En dépit de tous ses efforts, il n’était pas très doué en ce domaine. Apparemment, il n’avait pas réussi à saisir le tour d’esprit nécessaire. Grimma, par contre, semblait y arriver sans même y penser. Si sa cervelle éclatait, ce devait être de façon très discrète.
Elle afficha un sourire satisfait et dressa le Code de la Route en face de lui.
— Il y a certaines choses à faire, dit-il avec des hésitations. Avant de démarrer, il faut regarder dans le mur…
— … miroir… dit Grimma.
— … le miroir. C’est marqué là. Miroir, répéta Masklinn plus fermement.
Il lança un regard inquisiteur vers Angalo, qui haussa les épaules.
— Ça, je ne sais pas, avoua-t-il. Mon camionneur regardait dedans, mais j’ignore pourquoi.
— On doit chercher quelque chose en particulier ? Il faut peut-être faire des grimaces, ou…
— Quoi qu’il en soit, intervint Gurder, il vaut mieux suivre la procédure à la lettre. (Il leva l’index.) Il y a un miroir là-haut, près du plafond.

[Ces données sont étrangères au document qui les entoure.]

-- ==== Sys2Proof/Laws/Memory.lean ====
section
/-! SUPPORT. The laws of the tap space: reading after a write, the canonical form, and that two canonical memories that
read alike are equal. -/

namespace Sys2Proof.Machine

/-- The empty memory has the canonical form. -/
theorem wf_nil : Memory.wf [] := ⟨List.Pairwise.nil, by simp⟩

theorem wf_cons {c : Nat × F32} {m : Memory} :
    Memory.wf (c :: m) ↔ (∀ d ∈ m, c.1 < d.1) ∧ c.2 ≠ 0#32 ∧ Memory.wf m := by
  simp only [Memory.wf, List.pairwise_cons, List.forall_mem_cons]
  tauto

@[simp] theorem memRead_nil (a : Nat) : memRead [] a = 0#32 := rfl

theorem memRead_cons (c : Nat × F32) (m : Memory) (a : Nat) :
    memRead (c :: m) a = if c.1 = a then c.2 else memRead m a := rfl

/-- An address below every listed one reads `+0`. -/
theorem memRead_eq_zero_of_lt {m : Memory} {a : Nat} (h : ∀ d ∈ m, a < d.1) : memRead m a = 0#32 := by
  induction m with
  | nil => rfl
  | cons c m ih =>
    have hc := h c (by simp)
    rw [memRead_cons, if_neg (by omega)]
    exact ih fun d hd => h d (by simp [hd])

/-- Every entry of a written memory is the written one or was there. -/
theorem mem_memWrite {m : Memory} {a : Nat} {v : F32} {c : Nat × F32} (h : c ∈ memWrite m a v) :
    c = (a, v) ∨ c ∈ m := by
  induction m with
  | nil =>
    simp only [memWrite] at h
    split at h <;> simp_all
  | cons d m ih =>
    simp only [memWrite] at h
    split at h
    · split at h <;> simp_all
    · split at h
      · split at h <;> simp_all
        tauto
      · rcases List.mem_cons.1 h with h | h
        · simp [h]
        · rcases ih h with h | h <;> simp [h]

/-- A write keeps the canonical form. -/
theorem memWrite_wf {m : Memory} (a : Nat) (v : F32) (h : m.wf) : (memWrite m a v).wf := by
  induction m with
  | nil =>
    simp only [memWrite]
    split
    · exact wf_nil
    · exact wf_cons.2 ⟨by simp, by assumption, wf_nil⟩
  | cons d m ih =>
    obtain ⟨hd, hv, hm⟩ := wf_cons.1 h
    simp only [memWrite]
    split
    · split
      · exact h
      · exact wf_cons.2 ⟨fun e he => by
          rcases List.mem_cons.1 he with rfl | he
          · assumption
          · have := hd e he
            omega, by assumption, h⟩
    · split
      · split
        · exact hm
        · exact wf_cons.2 ⟨fun e he => by have := hd e he; simp_all, by assumption, hm⟩
      · refine wf_cons.2 ⟨fun e he => ?_, hv, ih hm⟩
        rcases mem_memWrite he with rfl | he
        · show d.1 < a
          omega
        · exact hd e he

/-- What an address reads after a write. -/
theorem memRead_memWrite {m : Memory} (h : m.wf) (a b : Nat) (v : F32) :
    memRead (memWrite m a v) b = if b = a then v else memRead m b := by
  induction m with
  | nil =>
    simp only [memWrite]
    split
    · split <;> simp_all
    · simp [memRead_cons, eq_comm]
  | cons d m ih =>
    obtain ⟨hd, hv, hm⟩ := wf_cons.1 h
    simp only [memWrite]
    split
    · have hz : memRead (d :: m) a = 0#32 :=
        memRead_eq_zero_of_lt fun e he => by
          rcases List.mem_cons.1 he with rfl | he
          · assumption
          · have := hd e he
            omega
      split
      · split <;> simp_all
      · simp only [memRead_cons, eq_comm]
    · split
      · rename_i hlt heq
        have hz : memRead m a = 0#32 := memRead_eq_zero_of_lt fun e he => by
          have := hd e he
          omega
        split
        · by_cases hb : b = a
          · simp_all
          · simp [memRead_cons, hb, Ne.symm (heq ▸ hb : b ≠ d.1)]
        · by_cases hb : b = a
          · simp [memRead_cons, hb]
          · simp [memRead_cons, hb, Ne.symm hb, Ne.symm (heq ▸ hb : b ≠ d.1)]
      · simp only [memRead_cons, ih hm]
        split
        · rename_i hlt hne heq
          rw [if_neg (by omega)]
        · rfl

/-- Canonical memories that read alike are equal. -/
theorem memory_ext {m n : Memory} (hm : m.wf) (hn : n.wf) (h : ∀ a, memRead m a = memRead n a) : m = n := by
  induction m generalizing n with
  | nil =>
    cases n with
    | nil => rfl
    | cons d n =>
      have := h d.1
      rw [memRead_nil, memRead_cons, if_pos rfl] at this
      exact absurd this.symm (wf_cons.1 hn).2.1
  | cons c m ih =>
    obtain ⟨hc, hcv, hm'⟩ := wf_cons.1 hm
    cases n with
    | nil =>
      have := h c.1
      rw [memRead_nil, memRead_cons, if_pos rfl] at this
      exact absurd this hcv
    | cons d n =>
      obtain ⟨hd, hdv, hn'⟩ := wf_cons.1 hn
      have key : c.1 = d.1 := by
        rcases lt_trichotomy c.1 d.1 with hlt | heq | hgt
        · have := h c.1
          rw [memRead_cons, if_pos rfl, memRead_eq_zero_of_lt (m := d :: n)] at this
          · exact absurd this hcv
          · intro e he
            rcases List.mem_cons.1 he with rfl | he
            · exact hlt
            · exact hlt.trans (hd e he)
        · exact heq
        · have := h d.1
          rw [memRead_cons (d), if_pos rfl, memRead_eq_zero_of_lt (m := c :: m)] at this
          · exact absurd this.symm hdv
          · intro e he
            rcases List.mem_cons.1 he with rfl | he
            · exact hgt
            · exact hgt.trans (hc e he)
      have hval : c.2 = d.2 := by
        have := h c.1
        rwa [memRead_cons, if_pos rfl, memRead_cons, if_pos key.symm] at this
      have : m = n := by
        refine ih hm' hn' fun a => ?_
        by_cases ha : c.1 = a
        · subst ha
          rw [memRead_eq_zero_of_lt hc, memRead_eq_zero_of_lt fun e he => key ▸ hd e he]
        · have := h a
          rwa [memRead_cons, if_neg ha, memRead_cons, if_neg (key ▸ ha)] at this
      rw [Prod.ext key hval, this]

/-- A tap write keeps the canonical form. -/
theorem tapWrite_wf {m : Memory} (b : BitVec 2) (i : Half) (v : F32) (h : m.wf) : (tapWrite m b i v).wf := by
  unfold tapWrite
  split
  · exact memWrite_wf _ _ h
  · exact h

/-- The addresses of two taps are equal only if bank and index are. -/
theorem tapAddress_inj {b c : Nat} {i j : Half} (h : tapAddress b i.toNat = tapAddress c j.toNat) :
    b = c ∧ i = j := by
  have hi := i.isLt
  have hj := j.isLt
  simp only [tapAddress] at h
  exact ⟨by omega, BitVec.eq_of_toNat_eq (by omega)⟩

/-- What a tap reads after a tap write. -/
theorem tapRead_tapWrite {m : Memory} (h : m.wf) (b c : BitVec 2) (i j : Half) (v : F32) :
    tapRead (tapWrite m b i v) c j =
      if c = b ∧ j = i then (if tapSelected b i then v else 0#32) else tapRead m c j := by
  unfold tapRead tapWrite
  by_cases hs : tapSelected b i
  · simp only [hs, if_true, memRead_memWrite h]
    by_cases he : c = b ∧ j = i
    · simp [he, hs]
    · rw [if_neg he]
      have hne : tapAddress c.toNat j.toNat ≠ tapAddress b.toNat i.toNat := fun ht =>
        he ⟨BitVec.eq_of_toNat_eq (tapAddress_inj ht).1, (tapAddress_inj ht).2⟩
      rw [if_neg hne]
  · by_cases he : c = b ∧ j = i
    · simp [he, hs]
    · rw [if_neg he]
      simp only [hs, Bool.false_eq_true, if_false]

end Sys2Proof.Machine
end

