/-! ### The invariants at reset -/

/-- Reset leaves STATE at IDLE (R370), so what is asked of RX in RUN holds. -/
theorem rxInRun_reset (Q : CfgRegs → Rx → Prop) : RxInRun Q State.reset :=
  fun hrun => absurd hrun (by decide)

/-- Settles O34: the structural invariant by its half outside RUN, the two bounds because they speak of RUN only. -/
theorem invariantsHoldAtReset : Obligations.InvariantsHoldAtReset :=
  ⟨inv_reset, carrierBounded_iff.2 (rxInRun_reset _), timingBounded_iff.2 (rxInRun_reset _)⟩

end Sys2Proof.Proofs
end
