-- ==== Sys2Proof/Word.lean ====
section
/-! DEFINITION. The widths of the block: bytes, 64-bit words, register indices and sponge lanes. -/

namespace Sys2Proof

/-- A byte is 8 bits (20_memory.md R61). -/
abbrev Byte := BitVec 8

/-- A command word, a host register, a lane: 64 bits, bit 0 the least significant (00_scope.md R8). -/
abbrev Word := BitVec 64

/-- The index of one of the 16 big-integer registers `R0..R15` (10_state.md R21, 30_encoding.md R97). -/
abbrev Reg := Fin 16

/-- The 25 lanes `A[0..24]` of the sponge unit (10_state.md R40). -/
abbrev Lanes := Vector Word 25

/-- `LIMBBITS`, fixed at 64 (00_scope.md R6). -/
def limbBits : Nat := 64

/-- `NREG`, fixed at 16 (00_scope.md R6). -/
def numRegs : Nat := 16

end Sys2Proof
end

— Faut être idiot pour l’installer en un endroit pareil, constata Masklinn.
Il réussit à y lancer un grappin et, avec effort, à s’y hisser.
— Tu vois quelque chose ? lui cria Gurder.
— Moi, c’est tout.
— Bon, redescends. Tu as fait ce qu’il fallait faire, c’est le principal.
Masklinn regagna la plateforme, qui tangua sous son poids.
Grimma inspecta le Code.
— Ensuite, il faut signaler ses intentions. Là, au moins, c’est clair. Signaleur ?
Un assistant de Dorcas avança avec une légère hésitation, gardant ses deux pavillons soigneusement orientés vers le bas.
— Oui, mon madame ?
— Dis à Dorcas… (Grimma regarda ses compagnons.) Dis-lui que nous sommes prêts à partir.
— Je te demande bien pardon, intervint Gurder, mais si quelqu’un doit annoncer que nous sommes prêts à démarrer, alors c’est moi qui dirai que nous sommes prêts à démarrer. Je veux qu’il soit bien clair que l’ordre de démarrer, c’est à moi de le donner. (Il jeta un regard hésitant en direction de Grimma.) Euh… Nous sommes prêts à démarrer, conclut-il.
— Bien compris, m’dame.
Le signaleur agita brièvement ses drapeaux. Des profondeurs de l’habitacle monta la voix de l’ingénieur :
— Prêts !
— Bon, eh bien ça y est, fit Masklinn.
— Oui, dit Gurder en jetant un regard mauvais vers Grimma. On n’a rien oublié ?
— Des tas de choses, probablement, dit Masklinn.
— En tout cas, maintenant, c’est trop tard, fit Gurder.